Not all men are wretched. Two centuries ago in America, George Washington started a tradition by retiring after two terms as President. Now, those who get elected as Presidents are constitutionally retired from the presidency after two terms. Except Donald Trump who wants elections denied and the Constitution changed to suit his whims. Nelson Mandela stepped down after one term to create a tradition of democratic transition in post-Apartheid South Africa. His example and his sacrifice have been lost on his successors. Again, too few of them in today’s world.
Asked for her finest moments, Arden pointed to climate change and her steering New Zealand to adopt zero carbon legislation, and her commitment to tackling the socioeconomic conditions of New Zealand’s indigenous Māori people and offering them co-governance. She won international acclaim and admiration among Muslims for her response and leadership after the March 2019 shooting at two Christchurch mosques in which 51 people died and 49 were injured. Addressing parliament after visiting Muslim mourners in Christchurch, she refused to utter the name of the attacker, keeping him “nameless” and preferring to “speak the names of those who were lost rather than the name of the man who took them.”
She again caught the world’s attention with her leadership in tackling the Covid-19 pandemic that left New Zealand an oasis of safety in an over infected planet. But the harsh measures her government took and the economic downturns after Covid eventually took a toll on her and the government’s popularity. As a woman, she has had her share of attacks by right wing freedom nuts and misogynists.
According to New Zealand’s Māori Party co-leader Debbie Ngarewa-Packer, Jacinda Arden has been subjected to “constant personalisation and vilification” in the most “demeaning form of politics we have ever seen.” In the opinion of columnist Vera Alves, no other Prime Minister in history has had to deal “with the level of vitriol Ardern has had to put up with on a regular, exhausting basis.”
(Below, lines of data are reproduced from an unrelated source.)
-- ==== Sys2Proof/Certificates/Slice0/Obligations.lean ====
section
/-!
DEFINITION. Certificates/Slice0/Obligations.lean: the statements about the machine. Each is the proposition alone; its docstring names the
rules it rests on. A next state is written out wherever the spec fixes it, so that the equation is the command's frame as well: what it does
not name is as it was.
-/

open Sys2Proof Sys2Proof.Machine
set_option maxRecDepth 4000

/-- Chapter 04, R179 and R180: what the register forms of the integer group write to x[rd], x0 taking no write (R176); PCC advances, INSTRET
counts, and nothing else of the fetched bench changes. The next state is written out whole, so that it is the frame as well.

R179 and R180: the one-operand forms.

R181, R182: the immediate forms of the integer group; the immediate is sign-extended (R120).

Chapter 04, R183: the multiply-accumulate and CRC steps on registers. The CRC step is written out from its pseudocode: the byte is folded
in, then eight times the accumulator shifts right and takes the polynomial where the bit shifted out is 1. -/
def Obligations.IntegerResults : Prop :=
  (∀ (s : State) (x : Exec) (b : BankNo) (B : Bench) (rd rs1 rs2 : Reg), (s.bench x.bench).begins x = some (b, B) →
      let v := (B.bank x.core b).getX rs1
      let w := (B.bank x.core b).getX rs2
      let n := w.toNat % 32
      let gives (i : Instr) (r : Word) : Prop := exec i s = s.writesX x b B rd r
      gives (.add x rd rs1 rs2) (v + w) ∧ gives (.sub x rd rs1 rs2) (v - w)
      ∧ gives (.and x rd rs1 rs2) (v &&& w) ∧ gives (.or x rd rs1 rs2) (v ||| w) ∧ gives (.xor x rd rs1 rs2) (v ^^^ w)
      ∧ gives (.andn x rd rs1 rs2) (v &&& ~~~w) ∧ gives (.orn x rd rs1 rs2) (v ||| ~~~w) ∧ gives (.xnor x rd rs1 rs2) (~~~(v ^^^ w))
      ∧ gives (.sll x rd rs1 rs2) (v <<< n) ∧ gives (.srl x rd rs1 rs2) (v >>> n) ∧ gives (.sra x rd rs1 rs2) (v.sshiftRight n)
      ∧ gives (.rol x rd rs1 rs2) (v <<< n ||| v >>> (32 - n)) ∧ gives (.ror x rd rs1 rs2) (v >>> n ||| v <<< (32 - n))
      ∧ gives (.min x rd rs1 rs2) (BitVec.ofInt 32 (min v.toInt w.toInt)) ∧ gives (.max x rd rs1 rs2) (BitVec.ofInt 32 (max v.toInt w.toInt))
      ∧ gives (.minu x rd rs1 rs2) (BitVec.ofNat 32 (min v.toNat w.toNat)) ∧ gives (.maxu x rd rs1 rs2) (BitVec.ofNat 32 (max v.toNat w.toNat))
      ∧ gives (.mul x rd rs1 rs2) (BitVec.ofNat 32 (v.toNat * w.toNat))
      ∧ gives (.mulh x rd rs1 rs2) (BitVec.ofInt 32 (v.toInt * w.toInt / 2 ^ 32))
      ∧ gives (.mulhu x rd rs1 rs2) (BitVec.ofNat 32 (v.toNat * w.toNat / 2 ^ 32))
      ∧ gives (.mulhsu x rd rs1 rs2) (BitVec.ofInt 32 (v.toInt * (w.toNat : Int) / 2 ^ 32))
      ∧ gives (.div x rd rs1 rs2) (if w = 0 then 0xFFFFFFFF else BitVec.ofInt 32 (v.toInt.tdiv w.toInt))
      ∧ gives (.divu x rd rs1 rs2) (if w = 0 then 0xFFFFFFFF else BitVec.ofNat 32 (v.toNat / w.toNat))
      ∧ gives (.rem x rd rs1 rs2) (if w = 0 then v else BitVec.ofInt 32 (v.toInt.tmod w.toInt))
      ∧ gives (.remu x rd rs1 rs2) (if w = 0 then v else BitVec.ofNat 32 (v.toNat % w.toNat)))
  ∧ (∀ (s : State) (x : Exec) (b : BankNo) (B : Bench) (rd rs1 : Reg), (s.bench x.bench).begins x = some (b, B) →
      let v := (B.bank x.core b).getX rs1
      let gives (i : Instr) (r : Word) : Prop := exec i s = s.writesX x b B rd r
      (∃ n, n ≤ 32 ∧ v.toNat < 2 ^ (32 - n) ∧ (n < 32 → 2 ^ (31 - n) ≤ v.toNat) ∧ gives (.clz x rd rs1) (BitVec.ofNat 32 n))
      ∧ (∃ n, n ≤ 32 ∧ (∀ i, i < n → v.getLsbD i = false) ∧ (n < 32 → v.getLsbD n = true) ∧ gives (.ctz x rd rs1) (BitVec.ofNat 32 n))
      ∧ gives (.popc x rd rs1) (BitVec.ofNat 32 ((List.range 32).countP fun i => v.getLsbD i))
      ∧ gives (.sextb x rd rs1) ((v.extractLsb' 0 8).signExtend 32) ∧ gives (.sexth x rd rs1) ((v.extractLsb' 0 16).signExtend 32)
      ∧ gives (.zexth x rd rs1) ((v.extractLsb' 0 16).zeroExtend 32)
      ∧ gives (.bswap x rd rs1) (BitVec.ofNat 32 (beNat (leBytes 4 v.toNat))))
  ∧ (∀ (s : State) (x : Exec) (b : BankNo) (B : Bench) (rd rs1 : Reg) (imm : BitVec 11) (sh : BitVec 5) (u : BitVec 16),
      (s.bench x.bench).begins x = some (b, B) →
      let v := (B.bank x.core b).getX rs1
      let i := imm.signExtend 32
      let n := sh.toNat
      let gives (i : Instr) (r : Word) : Prop := exec i s = s.writesX x b B rd r
      gives (.addi x rd rs1 imm) (v + i) ∧ gives (.andi x rd rs1 imm) (v &&& i) ∧ gives (.ori x rd rs1 imm) (v ||| i)
      ∧ gives (.xori x rd rs1 imm) (v ^^^ i)
      ∧ gives (.slli x rd rs1 sh) (v <<< n) ∧ gives (.srli x rd rs1 sh) (v >>> n) ∧ gives (.srai x rd rs1 sh) (v.sshiftRight n)
      ∧ gives (.rori x rd rs1 sh) (v >>> n ||| v <<< (32 - n))
      ∧ gives (.lui x rd u) (u ++ 0#16) ∧ gives (.lil x rd u) (((B.bank x.core b).getX rd).extractLsb' 16 16 ++ u))
  ∧ (∀ (s : State) (x : Exec) (b : BankNo) (B : Bench) (rd rs1 rs2 : Reg) (poly : Fin 3), (s.bench x.bench).begins x = some (b, B) →
      let v := (B.bank x.core b).getX rs1
      let acc := (B.bank x.core b).getX rd
      let p : Word := if poly = 0 then 0xEDB88320 else if poly = 1 then 0x82F63B78 else 0x8408
      let start := if poly = 2 then acc.extractLsb' 0 16 |>.zeroExtend 32 else acc
      let fold (crc : Word) (byte : Byte) : Word :=
        (List.range 8).foldl (fun c _ => if c.getLsbD 0 then c >>> 1 ^^^ p else c >>> 1) (crc ^^^ byte.zeroExtend 32)
      exec (.mac x rd rs1 rs2) s = s.writesX x b B rd (acc + v * (B.bank x.core b).getX rs2)
      ∧ exec (.crcb x poly rd rs1) s = s.writesX x b B rd (fold start (v.extractLsb' 0 8))
      ∧ exec (.crcw x poly rd rs1) s = s.writesX x b B rd
          (fold (fold (fold (fold start (v.extractLsb' 0 8)) (v.extractLsb' 8 8)) (v.extractLsb' 16 8)) (v.extractLsb' 24 8)))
Even though the governing Labour Party is trailing badly in the polls, the retiring Prime Minister is insistent that she is not leaving politics because Labour might lose the election in October, and she believes that her Party can and will win the election without her. She is proud of her record and the ambitious agenda that her government has delivered on, “while responding to some of the biggest threats to the health and economic wellbeing of New Zealanders, arguably since World War Two.”
Jacinda Anand was a breath of fresh air in an era when politics came to be dominated by charlatans and tricksters like Donald Trump, Boris Johnson and Jair Bolsonaro; climate laggards like Scott Morrison; Muslim haters like Narendra Modi; corrupt nationalists like Netanyahu and Rajapaksas; and entrenched autocrats like Putin and Xi Jinping. She was only the Prime Minister of a small country of five million people, but she projected the aura of soft power.
Privileging co-option over coercion, empathy over enmity, reason over rhetoric, persuasion over propaganda, consultation over demagoguery, and diplomacy over military might. More than anything else, she showed that there are soft alternatives to unnecessarily hard choices. Rejecting one’s indispensability is a hard personal decision. At 42, Jacinda Arden has shown that she has the strength and the character to make that decision and retire.